Would you return, word for word, the lines of the data below from the line with "has a step. -/" through the line with "theorem test_host_record : nextHas", and no others?

[Collected data entries]
++++++++
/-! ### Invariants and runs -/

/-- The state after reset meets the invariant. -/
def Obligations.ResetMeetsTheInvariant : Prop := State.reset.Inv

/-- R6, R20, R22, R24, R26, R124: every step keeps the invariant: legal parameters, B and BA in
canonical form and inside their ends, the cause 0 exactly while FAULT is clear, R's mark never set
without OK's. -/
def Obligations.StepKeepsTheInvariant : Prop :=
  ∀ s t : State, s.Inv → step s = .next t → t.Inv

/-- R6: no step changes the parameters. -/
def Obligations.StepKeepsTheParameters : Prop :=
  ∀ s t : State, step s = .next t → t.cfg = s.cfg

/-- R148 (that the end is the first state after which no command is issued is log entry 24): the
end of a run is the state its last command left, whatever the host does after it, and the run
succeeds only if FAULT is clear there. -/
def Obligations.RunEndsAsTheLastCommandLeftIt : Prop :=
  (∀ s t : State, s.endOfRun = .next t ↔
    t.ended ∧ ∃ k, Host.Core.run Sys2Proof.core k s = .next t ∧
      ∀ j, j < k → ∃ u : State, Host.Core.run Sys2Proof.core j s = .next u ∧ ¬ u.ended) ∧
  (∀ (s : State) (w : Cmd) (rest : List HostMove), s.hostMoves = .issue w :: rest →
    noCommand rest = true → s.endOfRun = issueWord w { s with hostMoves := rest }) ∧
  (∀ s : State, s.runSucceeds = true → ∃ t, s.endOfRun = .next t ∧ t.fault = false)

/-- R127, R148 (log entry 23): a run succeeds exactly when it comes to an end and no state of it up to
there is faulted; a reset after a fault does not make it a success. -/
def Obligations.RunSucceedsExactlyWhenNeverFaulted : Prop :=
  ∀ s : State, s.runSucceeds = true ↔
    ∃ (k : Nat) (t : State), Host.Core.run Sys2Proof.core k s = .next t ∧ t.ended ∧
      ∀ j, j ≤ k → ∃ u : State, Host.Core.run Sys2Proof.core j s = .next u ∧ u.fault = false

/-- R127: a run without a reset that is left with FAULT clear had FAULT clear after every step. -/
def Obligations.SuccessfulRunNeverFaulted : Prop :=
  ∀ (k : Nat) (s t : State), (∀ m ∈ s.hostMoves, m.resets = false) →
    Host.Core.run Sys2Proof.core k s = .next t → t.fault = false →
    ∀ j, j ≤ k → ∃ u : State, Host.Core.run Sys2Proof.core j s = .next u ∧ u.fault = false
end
++++++++
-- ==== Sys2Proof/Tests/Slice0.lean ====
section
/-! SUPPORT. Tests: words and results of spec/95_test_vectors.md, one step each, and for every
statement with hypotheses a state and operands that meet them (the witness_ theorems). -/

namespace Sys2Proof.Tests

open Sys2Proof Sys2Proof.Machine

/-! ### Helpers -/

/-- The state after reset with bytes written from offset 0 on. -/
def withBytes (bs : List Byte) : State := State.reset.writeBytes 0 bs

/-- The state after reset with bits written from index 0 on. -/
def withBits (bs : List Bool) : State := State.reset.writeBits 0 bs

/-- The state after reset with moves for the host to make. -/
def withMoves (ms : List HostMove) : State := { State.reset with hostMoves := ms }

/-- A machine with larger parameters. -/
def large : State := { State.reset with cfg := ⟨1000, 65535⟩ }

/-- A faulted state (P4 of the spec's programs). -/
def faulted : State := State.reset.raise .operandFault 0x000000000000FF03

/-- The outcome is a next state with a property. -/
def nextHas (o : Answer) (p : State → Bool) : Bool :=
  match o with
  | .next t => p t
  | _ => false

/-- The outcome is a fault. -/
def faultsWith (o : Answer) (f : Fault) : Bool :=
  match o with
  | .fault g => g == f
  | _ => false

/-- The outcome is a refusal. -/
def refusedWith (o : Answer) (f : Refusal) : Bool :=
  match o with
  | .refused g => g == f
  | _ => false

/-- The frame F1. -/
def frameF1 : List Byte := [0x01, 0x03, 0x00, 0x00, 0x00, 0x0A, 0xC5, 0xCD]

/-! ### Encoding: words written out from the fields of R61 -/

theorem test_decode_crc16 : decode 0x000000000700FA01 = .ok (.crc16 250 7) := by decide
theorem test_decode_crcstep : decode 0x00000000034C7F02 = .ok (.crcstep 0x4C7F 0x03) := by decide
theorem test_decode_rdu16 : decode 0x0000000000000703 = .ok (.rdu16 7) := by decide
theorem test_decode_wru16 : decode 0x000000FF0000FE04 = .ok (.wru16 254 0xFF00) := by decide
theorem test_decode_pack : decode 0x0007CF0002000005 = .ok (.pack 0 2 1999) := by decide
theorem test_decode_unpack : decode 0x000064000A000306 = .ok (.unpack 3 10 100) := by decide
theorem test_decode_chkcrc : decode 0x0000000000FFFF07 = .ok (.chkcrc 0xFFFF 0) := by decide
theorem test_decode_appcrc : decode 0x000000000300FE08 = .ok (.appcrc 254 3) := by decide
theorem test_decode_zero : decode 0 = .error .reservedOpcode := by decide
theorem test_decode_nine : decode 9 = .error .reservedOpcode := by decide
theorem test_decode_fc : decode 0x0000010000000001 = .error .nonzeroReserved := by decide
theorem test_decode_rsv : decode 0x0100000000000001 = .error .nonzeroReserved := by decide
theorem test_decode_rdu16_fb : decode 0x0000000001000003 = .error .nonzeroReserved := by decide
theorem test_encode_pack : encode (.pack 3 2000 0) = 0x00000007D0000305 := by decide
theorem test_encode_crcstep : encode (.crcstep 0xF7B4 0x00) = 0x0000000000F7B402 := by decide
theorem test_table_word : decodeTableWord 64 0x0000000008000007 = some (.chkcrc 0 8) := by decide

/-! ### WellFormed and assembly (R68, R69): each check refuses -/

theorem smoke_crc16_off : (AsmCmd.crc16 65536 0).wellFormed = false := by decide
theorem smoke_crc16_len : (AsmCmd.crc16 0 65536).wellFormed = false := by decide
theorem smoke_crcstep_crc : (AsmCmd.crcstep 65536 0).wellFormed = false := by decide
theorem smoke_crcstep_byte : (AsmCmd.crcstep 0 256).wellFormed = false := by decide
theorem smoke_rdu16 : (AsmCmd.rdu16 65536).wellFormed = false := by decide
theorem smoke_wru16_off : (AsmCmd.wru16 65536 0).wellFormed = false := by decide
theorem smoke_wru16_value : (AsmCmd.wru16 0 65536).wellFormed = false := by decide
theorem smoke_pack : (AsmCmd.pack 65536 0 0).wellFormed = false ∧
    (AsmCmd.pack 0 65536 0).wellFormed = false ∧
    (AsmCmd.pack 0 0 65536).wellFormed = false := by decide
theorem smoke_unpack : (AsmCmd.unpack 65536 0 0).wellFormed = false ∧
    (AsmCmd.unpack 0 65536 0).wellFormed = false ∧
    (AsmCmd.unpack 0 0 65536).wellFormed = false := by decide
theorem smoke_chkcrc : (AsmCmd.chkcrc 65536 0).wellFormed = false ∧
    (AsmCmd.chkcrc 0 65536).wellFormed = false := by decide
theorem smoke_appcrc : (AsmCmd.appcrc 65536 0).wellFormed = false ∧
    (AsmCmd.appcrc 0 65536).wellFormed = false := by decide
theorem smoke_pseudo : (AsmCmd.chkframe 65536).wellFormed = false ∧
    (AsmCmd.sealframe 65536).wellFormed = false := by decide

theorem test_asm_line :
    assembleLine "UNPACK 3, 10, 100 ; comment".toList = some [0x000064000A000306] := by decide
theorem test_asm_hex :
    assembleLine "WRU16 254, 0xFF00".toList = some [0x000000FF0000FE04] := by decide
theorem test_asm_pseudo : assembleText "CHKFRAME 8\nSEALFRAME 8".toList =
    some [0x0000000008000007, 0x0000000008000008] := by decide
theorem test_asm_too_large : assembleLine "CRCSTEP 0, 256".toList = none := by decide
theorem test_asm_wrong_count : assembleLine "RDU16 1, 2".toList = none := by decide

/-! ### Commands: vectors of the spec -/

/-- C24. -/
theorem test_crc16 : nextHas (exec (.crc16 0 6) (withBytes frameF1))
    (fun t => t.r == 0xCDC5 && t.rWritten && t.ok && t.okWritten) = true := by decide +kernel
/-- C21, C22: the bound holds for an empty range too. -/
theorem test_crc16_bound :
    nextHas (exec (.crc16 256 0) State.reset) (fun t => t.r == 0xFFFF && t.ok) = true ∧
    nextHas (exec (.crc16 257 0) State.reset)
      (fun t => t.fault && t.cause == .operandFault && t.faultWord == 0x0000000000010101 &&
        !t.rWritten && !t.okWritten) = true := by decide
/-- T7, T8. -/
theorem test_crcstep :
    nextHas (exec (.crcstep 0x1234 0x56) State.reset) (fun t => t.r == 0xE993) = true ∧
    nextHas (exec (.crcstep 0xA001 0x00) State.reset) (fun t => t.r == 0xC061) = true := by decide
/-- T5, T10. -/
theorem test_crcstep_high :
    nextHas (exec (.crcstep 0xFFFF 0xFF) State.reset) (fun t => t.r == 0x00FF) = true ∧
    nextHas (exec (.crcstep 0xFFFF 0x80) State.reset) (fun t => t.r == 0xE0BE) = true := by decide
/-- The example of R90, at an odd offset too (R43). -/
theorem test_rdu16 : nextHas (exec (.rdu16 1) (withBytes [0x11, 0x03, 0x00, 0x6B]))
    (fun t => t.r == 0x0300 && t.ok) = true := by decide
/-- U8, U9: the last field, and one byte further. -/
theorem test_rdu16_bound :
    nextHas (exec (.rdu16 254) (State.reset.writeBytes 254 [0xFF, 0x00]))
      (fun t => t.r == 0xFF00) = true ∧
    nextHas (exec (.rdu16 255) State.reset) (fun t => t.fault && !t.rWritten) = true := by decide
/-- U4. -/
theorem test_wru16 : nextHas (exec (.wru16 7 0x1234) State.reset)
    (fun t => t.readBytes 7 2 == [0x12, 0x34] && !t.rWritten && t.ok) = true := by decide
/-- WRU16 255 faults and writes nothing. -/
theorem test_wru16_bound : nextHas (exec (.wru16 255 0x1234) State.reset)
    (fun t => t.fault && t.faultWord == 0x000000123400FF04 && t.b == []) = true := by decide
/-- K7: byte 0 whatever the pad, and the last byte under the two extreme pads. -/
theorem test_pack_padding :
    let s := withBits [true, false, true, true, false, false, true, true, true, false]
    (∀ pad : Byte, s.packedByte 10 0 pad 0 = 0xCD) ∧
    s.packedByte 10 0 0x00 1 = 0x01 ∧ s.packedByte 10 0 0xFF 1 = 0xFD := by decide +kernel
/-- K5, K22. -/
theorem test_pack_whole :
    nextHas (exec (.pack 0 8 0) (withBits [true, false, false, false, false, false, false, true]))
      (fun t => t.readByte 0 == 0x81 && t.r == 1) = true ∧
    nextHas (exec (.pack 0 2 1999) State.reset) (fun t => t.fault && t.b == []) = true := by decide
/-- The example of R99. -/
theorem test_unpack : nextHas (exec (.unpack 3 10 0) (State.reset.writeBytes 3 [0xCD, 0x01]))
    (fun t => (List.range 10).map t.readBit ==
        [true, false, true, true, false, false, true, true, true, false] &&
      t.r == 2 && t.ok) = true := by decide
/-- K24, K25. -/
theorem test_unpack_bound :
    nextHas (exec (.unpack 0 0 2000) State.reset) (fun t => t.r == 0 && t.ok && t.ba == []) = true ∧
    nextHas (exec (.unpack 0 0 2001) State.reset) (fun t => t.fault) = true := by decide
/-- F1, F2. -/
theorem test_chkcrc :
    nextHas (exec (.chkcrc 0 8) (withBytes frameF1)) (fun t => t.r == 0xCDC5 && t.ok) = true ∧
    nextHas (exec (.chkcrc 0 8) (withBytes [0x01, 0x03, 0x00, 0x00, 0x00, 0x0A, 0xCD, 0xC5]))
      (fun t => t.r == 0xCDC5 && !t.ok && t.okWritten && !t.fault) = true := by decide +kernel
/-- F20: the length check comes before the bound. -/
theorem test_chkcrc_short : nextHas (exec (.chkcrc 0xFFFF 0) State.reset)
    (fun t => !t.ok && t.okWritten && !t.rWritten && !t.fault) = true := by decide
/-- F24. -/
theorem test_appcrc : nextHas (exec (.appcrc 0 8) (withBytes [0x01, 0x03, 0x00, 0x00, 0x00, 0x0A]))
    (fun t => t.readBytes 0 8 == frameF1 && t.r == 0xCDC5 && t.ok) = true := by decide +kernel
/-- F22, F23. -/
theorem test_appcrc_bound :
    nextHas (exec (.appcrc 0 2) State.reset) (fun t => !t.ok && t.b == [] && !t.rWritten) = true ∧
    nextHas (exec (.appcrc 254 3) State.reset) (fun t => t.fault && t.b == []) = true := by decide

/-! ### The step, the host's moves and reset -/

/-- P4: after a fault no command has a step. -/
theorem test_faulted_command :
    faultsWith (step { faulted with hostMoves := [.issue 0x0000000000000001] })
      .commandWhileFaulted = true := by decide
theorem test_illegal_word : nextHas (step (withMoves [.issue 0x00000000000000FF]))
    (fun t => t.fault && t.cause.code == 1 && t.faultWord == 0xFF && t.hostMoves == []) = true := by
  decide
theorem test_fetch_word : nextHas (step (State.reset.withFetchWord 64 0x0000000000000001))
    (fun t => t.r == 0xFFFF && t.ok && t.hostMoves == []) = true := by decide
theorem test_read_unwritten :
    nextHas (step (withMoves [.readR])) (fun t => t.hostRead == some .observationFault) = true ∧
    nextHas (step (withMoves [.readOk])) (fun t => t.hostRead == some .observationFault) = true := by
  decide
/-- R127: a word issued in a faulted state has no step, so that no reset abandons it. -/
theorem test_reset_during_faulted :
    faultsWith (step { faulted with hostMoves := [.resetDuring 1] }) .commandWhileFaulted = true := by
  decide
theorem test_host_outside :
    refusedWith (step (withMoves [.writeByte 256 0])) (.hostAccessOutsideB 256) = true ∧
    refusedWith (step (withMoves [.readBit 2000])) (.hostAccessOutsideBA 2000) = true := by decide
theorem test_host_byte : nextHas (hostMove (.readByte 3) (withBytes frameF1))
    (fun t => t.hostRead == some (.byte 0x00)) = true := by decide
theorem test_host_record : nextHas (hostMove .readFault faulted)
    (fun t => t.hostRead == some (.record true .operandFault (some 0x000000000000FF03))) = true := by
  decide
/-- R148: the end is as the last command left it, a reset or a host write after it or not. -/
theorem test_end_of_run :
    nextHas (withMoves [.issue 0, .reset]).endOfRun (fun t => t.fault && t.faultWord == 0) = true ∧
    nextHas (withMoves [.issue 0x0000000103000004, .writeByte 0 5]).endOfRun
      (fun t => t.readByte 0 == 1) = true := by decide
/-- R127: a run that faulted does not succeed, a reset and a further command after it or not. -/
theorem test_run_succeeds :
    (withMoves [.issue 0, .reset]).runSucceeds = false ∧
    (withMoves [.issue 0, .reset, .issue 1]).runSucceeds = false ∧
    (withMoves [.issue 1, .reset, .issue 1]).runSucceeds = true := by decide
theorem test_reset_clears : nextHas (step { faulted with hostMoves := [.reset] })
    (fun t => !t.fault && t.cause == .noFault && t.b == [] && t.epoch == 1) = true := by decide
++++++++
** PROBLEM SOLUTION **
/-- P4: after a fault no command has a step. -/
theorem test_faulted_command :
    faultsWith (step { faulted with hostMoves := [.issue 0x0000000000000001] })
      .commandWhileFaulted = true := by decide
theorem test_illegal_word : nextHas (step (withMoves [.issue 0x00000000000000FF]))
    (fun t => t.fault && t.cause.code == 1 && t.faultWord == 0xFF && t.hostMoves == []) = true := by
  decide
theorem test_fetch_word : nextHas (step (State.reset.withFetchWord 64 0x0000000000000001))
    (fun t => t.r == 0xFFFF && t.ok && t.hostMoves == []) = true := by decide
theorem test_read_unwritten :
    nextHas (step (withMoves [.readR])) (fun t => t.hostRead == some .observationFault) = true ∧
    nextHas (step (withMoves [.readOk])) (fun t => t.hostRead == some .observationFault) = true := by
  decide
/-- R127: a word issued in a faulted state has no step, so that no reset abandons it. -/
theorem test_reset_during_faulted :
    faultsWith (step { faulted with hostMoves := [.resetDuring 1] }) .commandWhileFaulted = true := by
  decide
theorem test_host_outside :
    refusedWith (step (withMoves [.writeByte 256 0])) (.hostAccessOutsideB 256) = true ∧
    refusedWith (step (withMoves [.readBit 2000])) (.hostAccessOutsideBA 2000) = true := by decide
theorem test_host_byte : nextHas (hostMove (.readByte 3) (withBytes frameF1))
    (fun t => t.hostRead == some (.byte 0x00)) = true := by decide
theorem test_host_record : nextHas (hostMove .readFault faulted)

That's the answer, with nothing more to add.